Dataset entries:
<<<<
-- ==== Sys2Proof/Machine/TypesCore.lean ====
section
/-!
DEFINITION. Sys2Proof/Machine/TypesCore.lean: the shapes of the device's own state: device and string states, event posts,
and the parts of State that belong to the timebase, the rings and the acquisition (spec 01, 02, 03, 04, 18).
Every field's default is its value after reset.
-/
namespace Sys2Proof.Machine

/-- Device states (R20). -/
inductive DevState where
  | off | hibernate | boot | standby | connecting | connected | disconnecting | safeHold | service
  deriving DecidableEq, Repr, Inhabited

/-- String states (R20, R269). -/
inductive StrState where
  | sOpen | sPrecharging | sJoining | sClosed | sOpening | sLockedOut | sWeldSuspect
  deriving DecidableEq, Repr, Inhabited

/-- Debug modes (R21, R355). -/
inductive DebugMode where
  | off | live | service
  deriving DecidableEq, Repr, Inhabited

/-- An event posted by its detecting pair and not yet taken by P2 (R503, R504). -/
structure Post where
  /-- Event code. R503. -/
  code  : Nat
  /-- Argument, u64. R503. -/
  arg   : Nat
  /-- Cycle count at detection. R503. -/
  cyc   : Nat
  /-- TB_ANGLE at detection. R503. -/
  angle : Nat
  /-- Session of a host command, 0xF otherwise. R503. -/
  sess  : Nat := 0xF
  /-- Pair the record's SOURCE names: the detecting pair, or the gate's pair (R58). -/
  pair  : Nat
  deriving DecidableEq, Repr

/-- An event in force (R545): its code and the scope it is in force for. -/
structure InForce where
  /-- Event code. -/
  code  : Nat
  /-- Scope key: string, ring, channel and so on; 0x7F.. for the device (see `Scope`). -/
  scope : Nat
  /-- In force for the cycle of its logging only (R545, no persisting condition). -/
  once  : Bool := false
  deriving DecidableEq, Repr

/-! ## Timebase and piste -/

/-- Timebase states, numbered as TB_STATUS.STATE (R42, R52). -/
inductive TbState where
  | free | acquiring | locked | holdover
  deriving DecidableEq, Repr, Inhabited

/-- An open gate: the entry it started from (its deadline, class, action and argument stand, R63) and its cycle (R55). -/
structure OpenGate where
  /-- Gate index. R53. -/
  idx      : Nat
  /-- Word 1 of its entry, the deadline angle. -/
  deadline : U32
  /-- Word 2 of its entry. -/
  w2       : U32
  /-- Word 3 of its entry, ARG. -/
  arg      : U32
  /-- Cycle count of the cycle in which it started. R55. -/
  cyc      : Nat
  /-- TB_LOCAL_CYC of that cycle. -/
  local_   : Nat
  /-- The bank it started from has been replaced since. R63. -/
  old      : Bool := false
  deriving DecidableEq, Repr

/-- A start event in a pair's FIFO (R53, R55, R56). -/
structure StartEvent where
  idx : Nat
  arg : U32
  cyc : Nat
  deriving DecidableEq, Repr

/-- The phase unit beyond its registers (chapter 02). -/
structure Timebase where
  /-- Cycle count, u48. 02 R39. DC -/
  cyc        : Nat := 0
  /-- Lower 32 bits of the phase accumulator. 02 R38. DC -/
  angleLo    : Nat := 0
  /-- PHASE_OUT pulses given since reset. 02 R49. DC -/
  pulses     : Nat := 0
  /-- The source in force, as TB_CTRL.SRC encodes it: a change of TB_CTRL takes effect at the next angle 0. 02 R42, R52. -/
  src        : Nat := 0
  /-- TB_CTRL as the parameters last gave it. 02 R50. -/
  ctl        : Nat := 0
  /-- Deviation of the angle's rate from the tracked frequency, ppm. 02 R42, R46. DC -/
  dev        : Int := 0
  /-- The angle offset that acts, m°: it follows timebase.angle_offset_mdeg by slewing. 02 R46, R50. DC -/
  offset     : Int := 0
  /-- Running: the timebase starts 5.0 ms into BOOT. 02 R49, 17 R516. -/
  running    : Bool := false
  /-- Consecutive qualifying evaluations. 02 R41, R42. DC -/
  qual       : Nat := 0
  /-- Consecutive failing evaluations in LOCKED. 02 R42. DC -/
  bad        : Nat := 0
  /-- Consecutive evaluations with reversed rotation. 02 R37. DC -/
  rot        : Nat := 0
  /-- Frozen tracking frequency, µHz; none measured yet. 02 R41. DC -/
  frozen     : Option Nat := none
  /-- Held frequency, µHz. 02 R42. DC -/
  held       : Option Nat := none
  /-- Frequencies run at in the last 22 evaluations, newest first, µHz. 02 R42. DC -/
  freqHist   : List Nat := []
  /-- The holdover timer runs. 02 R42. DC -/
  holdTimer  : Bool := false
  /-- What the running holdover timer runs to, s: timebase.holdover_s, and 1 s while THM_STATUS.OTP_ERR. 02 R42, 08 R259. DC -/
  holdFor    : Nat := 0
  /-- At the next angle 0 the frequency changes to f_nom. 02 R42. DC -/
  fnomDue    : Bool := false
  /-- Cycle-count step awaiting the next angle 0, signed. 02 R48. DC -/
  step       : Option Int := none
  /-- TIMEBASE_ALIGN awaiting its step. 13 R401. DC -/
  alignDue   : Option Int := none
  deriving DecidableEq, Repr

/-- The piste sequencer beyond its registers (chapter 02). -/
structure Piste where
  /-- Open gates, oldest first. 02 R55. DC -/
  open_      : List OpenGate := []
  /-- Start FIFO of each pair P0 to P3, 256 entries each. 02 R56. DC -/
  fifo       : Tbl (List StartEvent) := []
  /-- Misses of each gate in consecutive cycles, and the local cycle of the last. 02 R59. DC -/
  misses     : Tbl Nat := []
  missAt     : Tbl Nat := []
  /-- Committed SINGLE piste where it differs from the default of R60: word index to word. 02 R65. -/
  single     : Tbl U32 := []
  /-- Committed DENSE piste where it differs from the default of R61. 02 R65. -/
  dense      : Tbl U32 := []
  deriving DecidableEq, Repr

/-! ## Rings -/

/-- What the device holds of one node (R67, R76, R79, R98, R108). -/
structure RingNode where
  /-- Assigned in the present enumeration. -/
  present : Bool := false
  /-- NODE_ID of its ACK. -/
  nodeId  : U32 := 0
  /-- Serial of its ACK, 64 bits. -/
  serial  : Nat := 0
  /-- UNIT_CFG of unit 0 and unit 1; 0 where the unit is absent. -/
  cfg0    : Nat := 0
  cfg1    : Nat := 0
  /-- Arrival latency from A, in units of 0.5 ns; none where not measured or computed. -/
  aLat    : Option Nat := none
  bLat    : Option Nat := none
  /-- NODE_MODE.ACTIVE as last written and answered. -/
  active  : Bool := false
  /-- SU_LINKLOSS as last written, ms (R96, R108). -/
  loss    : Nat := 1000
  /-- Taken in by a join and not yet made ACTIVE (R106). -/
  joining : Bool := false
  /-- Refused under R80, R67 or R91. -/
  refused : Bool := false
  /-- Serial check failed (R98, R106). -/
  wrongSerial : Bool := false
  /-- Programmed DLY_A and DLY_B, 10 ns units. -/
  dlyA    : Nat := 0
  dlyB    : Nat := 0
  /-- UNIT_SLICE of unit 0 and unit 1. -/
  slice0  : Nat := 0
  slice1  : Nat := 0
  /-- Reached from neither stub end (R101). -/
  unreach : Bool := false
  deriving DecidableEq, Repr

/-- Who awaits the outcome of an exchange. -/
inductive ExchFor where
  /-- P0: a CONTACTOR_SET or CONTACTOR_READ of a string (R266, R267). -/
  | contactor (str : Nat)
  /-- P1: NODE_READ of a host command (session, tag) (R405). -/
  | nodeRead (sess tag : Nat)
  /-- P1: a WRITE_REG of its own (R98, R106, R110). -/
  | config
  deriving DecidableEq, Repr

/-- A CMD exchange (R92 to R94). -/
structure Exch where
  pair    : Nat
  addr    : Nat
  unit    : Nat
  opcode  : Nat
  args    : List Nat
  seq     : Nat := 0
  retries : Nat := 0
  /-- The end it goes from whatever the stub ends say: a write that makes a node a stub end (R101). -/
  via     : Option Bool := none
  /-- Sent once more after a SEQ_GAP (R94). -/
  rebased : Bool := false
  /-- Retransmission is due (timeout, erroneous RESP or switchover); it goes with RETRY clear (R94). -/
  resend  : Bool := false
  clear   : Bool := false
  who     : ExchFor
  deriving DecidableEq, Repr

/-- Something a pair has released to a ring controller and that is not yet sent (R13, R95). -/
inductive RingTx where
  | cmd (e : Exch)
  /-- A BAL frame: its snapshot ID, CANCEL, and entries (position, unit, pattern) (R83). -/
  | bal (snap : Nat) (cancel : Bool) (entries : List (Nat × Nat × Nat))
  /-- An ENUM frame: action, payload after byte 0, and side A (false) or B (true) (R97). -/
  | enm (action : Nat) (payload : List Nat) (sideB : Bool)
  /-- The WRITE_REG of NODE_MODE that makes a node a stub end, from side A (false) or B (true) (R101). -/
  | stubEnd (addr : Nat) (sideB : Bool)
  deriving DecidableEq, Repr

/-- A frame the ring controller has put on the line, oldest first kept as the last ones sent (R72). -/
structure RingFrameOut where
  /-- TYPE (R73). -/
  ftype   : Nat
  addr    : Nat
  sideB   : Bool
  retry   : Bool
  token   : Bool := false
  payload : List Nat
  deriving DecidableEq, Repr

/-- Progress of an enumeration (R98). -/
structure EnumProg where
  /-- Enumerating from B. -/
  sideB   : Bool := false
  /-- Address of the ASSIGN awaiting its ACK; none between steps. -/
  addr    : Option Nat := none
  /-- Addresses taken from A, in order of reach; from B, in order of reach. -/
  fromA   : List Nat := []
  fromB   : List Nat := []
  /-- Nodes from here on are refused (R80, R67, R91). -/
  refuseA : Bool := false
  refuseB : Bool := false
  /-- This is a hot join through the A stub end (R106), not an enumeration of the ring. -/
  join    : Bool := false
  deriving DecidableEq, Repr

/-- The binary search for the stub ends (R101), one per side: the range still open. -/
structure StubSearch where
  /-- Addresses, ascending, still possible as the A stub end, and the last that answered. -/
  loA     : Nat := 0
  hiA     : Nat := 0
  loB     : Nat := 0
  hiB     : Nat := 0
  /-- The search is for the A stub end; for the B stub end (R105). -/
  doA     : Bool := true
  doB     : Bool := true
  /-- PING outstanding toward this address from A and from B. -/
  pingA   : Option Nat := none
  pingB   : Option Nat := none
  deriving DecidableEq, Repr

/-- What the segments of a train have changed, newest first, so that a train found in error has no effect (R11, R75). -/
structure TrainUndo where
  /-- Address and the bytes that stood there. -/
  mem  : List (Nat × List U8) := []
  /-- Unit-map index, its age, and whether it had already delivered. -/
  ages : List (Nat × Nat × Bool) := []
  /-- Address × 2 + unit, and its run of bad trains. -/
  bad  : List (Nat × Nat) := []
  deriving DecidableEq, Repr

/-- One ring controller beyond its registers (chapter 03). -/
structure Ring where
  /-- Enumerated nodes by address. 03 R98. -/
  nodes    : Tbl RingNode := []
  /-- Enumeration or join in progress. 03 R98, R106. -/
  enm      : Option EnumProg := none
  /-- The one CMD awaiting its RESP. 03 R93. -/
  exch     : Option Exch := none
  /-- The exchange whose timer and retry count stopped for a switchover. 03 R93. -/
  held     : Option Exch := none
  /-- Frames released by P0 and by P1, waiting. 03 R95. -/
  q0       : List RingTx := []
  q1       : List RingTx := []
  /-- Last sequence number per (address × 4 + unit × 2 + space). 03 R94. DC -/
  seqs     : Tbl Nat := []
  /-- Consecutive trains missed or failed, per address × 2 + unit. 03 R90. DC -/
  segBad   : Tbl Nat := []
  /-- Units (address × 2 + unit) whose valid segment of the present train has arrived. 03 R90. -/
  got      : List Nat := []
  /-- Next expected place in the train, per side. 03 R90. -/
  nextA    : Nat := 0
  nextB    : Nat := 0
  /-- Parsing ended for the train of each side. 03 R90. -/
  endedA   : Bool := false
  endedB   : Bool := false
  /-- Its ED has come, per side (R102). -/
  overA    : Bool := false
  overB    : Bool := false
  /-- Bytes of its segments so far, per side (R75). -/
  bodyA    : Nat := 0
  bodyB    : Nat := 0
  /-- What its segments have changed, per side. 03 R75. -/
  undoA    : TrainUndo := {}
  undoB    : TrainUndo := {}
  /-- The train of the slot has been sent once (R84). -/
  asked    : Bool := false
  /-- The train of the present snapshot has ended on this ring. 04 R115. -/
  trainDone : Bool := false
  /-- History slot of the train. 04 R122. -/
  slot     : Nat := 0
  /-- A train is in flight; in recovery. 03 R99, R103. -/
  trainOut : Bool := false
  recovery : Bool := false
  /-- RING_FRM_ERR increased in this cycle and EV_RING_FRAME_ERR was logged. 03 R112. -/
  errThisCyc : Bool := false
  /-- PING outstanding for declaring a break. 03 R100. -/
  breakPing : Bool := false
  /-- Stub-end search in progress. 03 R101. -/
  search   : Option StubSearch := none
  /-- Late segments of the train have been reported. 04 R127. -/
  lateRep  : Bool := false
  /-- Totals since BOOT of segment errors, frame errors and timeouts. 13 R394. -/
  totSeg   : Nat := 0
  totFrm   : Nat := 0
  totTmo   : Nat := 0
  /-- Frames sent since the last reset, newest last, at most the last 64 kept. 03 R72. -/
  sent     : List RingFrameOut := []
  /-- The last CLOSE_PROBE has not reached the B end. 03 R104. -/
  probeOut : Bool := false
  deriving DecidableEq, Repr

/-! ## Acquisition -/

/-- A snapshot whose window is open or closed but whose train has not launched (R113, R122). -/
structure Window where
  snap   : Nat
  cycHi  : Nat
  half   : Bool
  incoh  : Bool
  dense  : Bool
  local_ : Nat
  deriving DecidableEq, Repr

/-- The acquisition unit and P1's acquisition work beyond registers and SRAM (chapter 04). -/
structure Acq where
  /-- DENSE acquisition in force. 01 R21. -/
  dense     : Bool := false
  /-- Low 32 bits of the slot sequence number. 04 R122. -/
  seq       : Nat := 0
  /-- Windows opened and not yet claimed, oldest first. 04 R122. -/
  windows   : List Window := []
  /-- Serials that ring.join KNOWN admits, per unit-map index; 0 any. 13 R404. DC -/
  serials   : Tbl Nat := []
  /-- Snapshots since the last valid segment, per unit-map index. 04 R126. DC -/
  age       : Tbl Nat := []
  /-- Unit-map indexes whose valid segment of the slot being filled has arrived. 04 R123. -/
  delivered : List Nat := []
  /-- The slot being filled: claimed and not closed. 04 R122, R123. -/
  filling   : Option Nat := none
  /-- Local time, ms, at which each string first became stale, plus 1; 0 while not stale. 04 R128. -/
  staleAt   : Tbl Nat := []
  /-- Active lane B limits per string, bit-inverted. 04 R131. DC: as the shadow's reset. -/
  actB      : Tbl U32 := []
  /-- Screen FIFO: events of four words, oldest first, at most 256. 04 R132. -/
  fifo      : List (U32 × U32 × U32 × U32) := []
  /-- String × 2 + direction (1 high) already tripped in each slot's snapshot. 04 R132. -/
  tripped   : List Nat := []
  /-- An overflow episode is on. 04 R134. -/
  ovfOn     : Bool := false
  /-- Cells commanded for this cycle, for the cycle before and for the cycle to come. 04 R137, R139. -/
  balNow    : List Nat := []
  balPrev   : List Nat := []
  balNext   : List Nat := []
  /-- Unit-map entries that a commit changes and P1 has still to write. 13 R404. -/
  umapPend  : List (Nat × List U32) := []
  /-- Temperature inputs read since BOOT, ascending. 04 R124. -/
  tempRead  : List Nat := []
  /-- Consecutive cycles commanded but not sensed, and sensed but not commanded, per cell. 04 R139. -/
  balNoCur  : Tbl Nat := []
  balStuck  : Tbl Nat := []
  /-- Cells on which balancing is stopped. 04 R139. -/
  balStop   : List Nat := []
  /-- A CANCEL was broadcast on leaving the balancing states or SINGLE. 04 R137. -/
  balCancelled : Bool := false
  /-- The state that bars balancing whose entry the last CANCEL answered. 04 R137. -/
  balBar    : Option DevState := none
  /-- Comparator under test: channel, charge direction. 04 R145. -/
  focTest   : Option (Nat × Bool) := none
  /-- A trip of the channel under test, delayed to the end of the test, and its direction. 04 R145. -/
  focDelayed : Bool := false
  focChg    : Bool := false
  /-- Temperature inputs whose stamps the set check found missing. 03 R89. -/
  tempGap   : Bool := false
  deriving DecidableEq, Repr

end Sys2Proof.Machine
end

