/-- A value lies in its parameter's Range column (R384 pass 3). -/
def ParamRow.admits (r : ParamRow) (v : Nat) : Bool :=
  r.also == some v ||
  ((match r.kind with
    | .signed => decide (r.lo ≤ toS32 v ∧ toS32 v ≤ r.hi)
    | .unsigned => decide (r.lo ≤ v ∧ (v : Int) ≤ r.hi)
    | .float => decide (v = 0x80000000 ∨ (r.lo ≤ v ∧ (v : Int) ≤ r.hi))) && decide (v % r.mult = 0))

end Sys2Proof.Machine.Params
end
>>>>
• WHAT THE TASK ASKS:
Above are some lines. Repeat exactly, and only, those from the line that has "structure StubSearch where" through the line that has "and from B. -/".

• WRITTEN RESPONSE:
structure StubSearch where
  /-- Addresses, ascending, still possible as the A stub end, and the last that answered. -/
  loA     : Nat := 0
  hiA     : Nat := 0
  loB     : Nat := 0
  hiB     : Nat := 0
  /-- The search is for the A stub end; for the B stub end (R105). -/
  doA     : Bool := true
  doB     : Bool := true
  /-- PING outstanding toward this address from A and from B. -/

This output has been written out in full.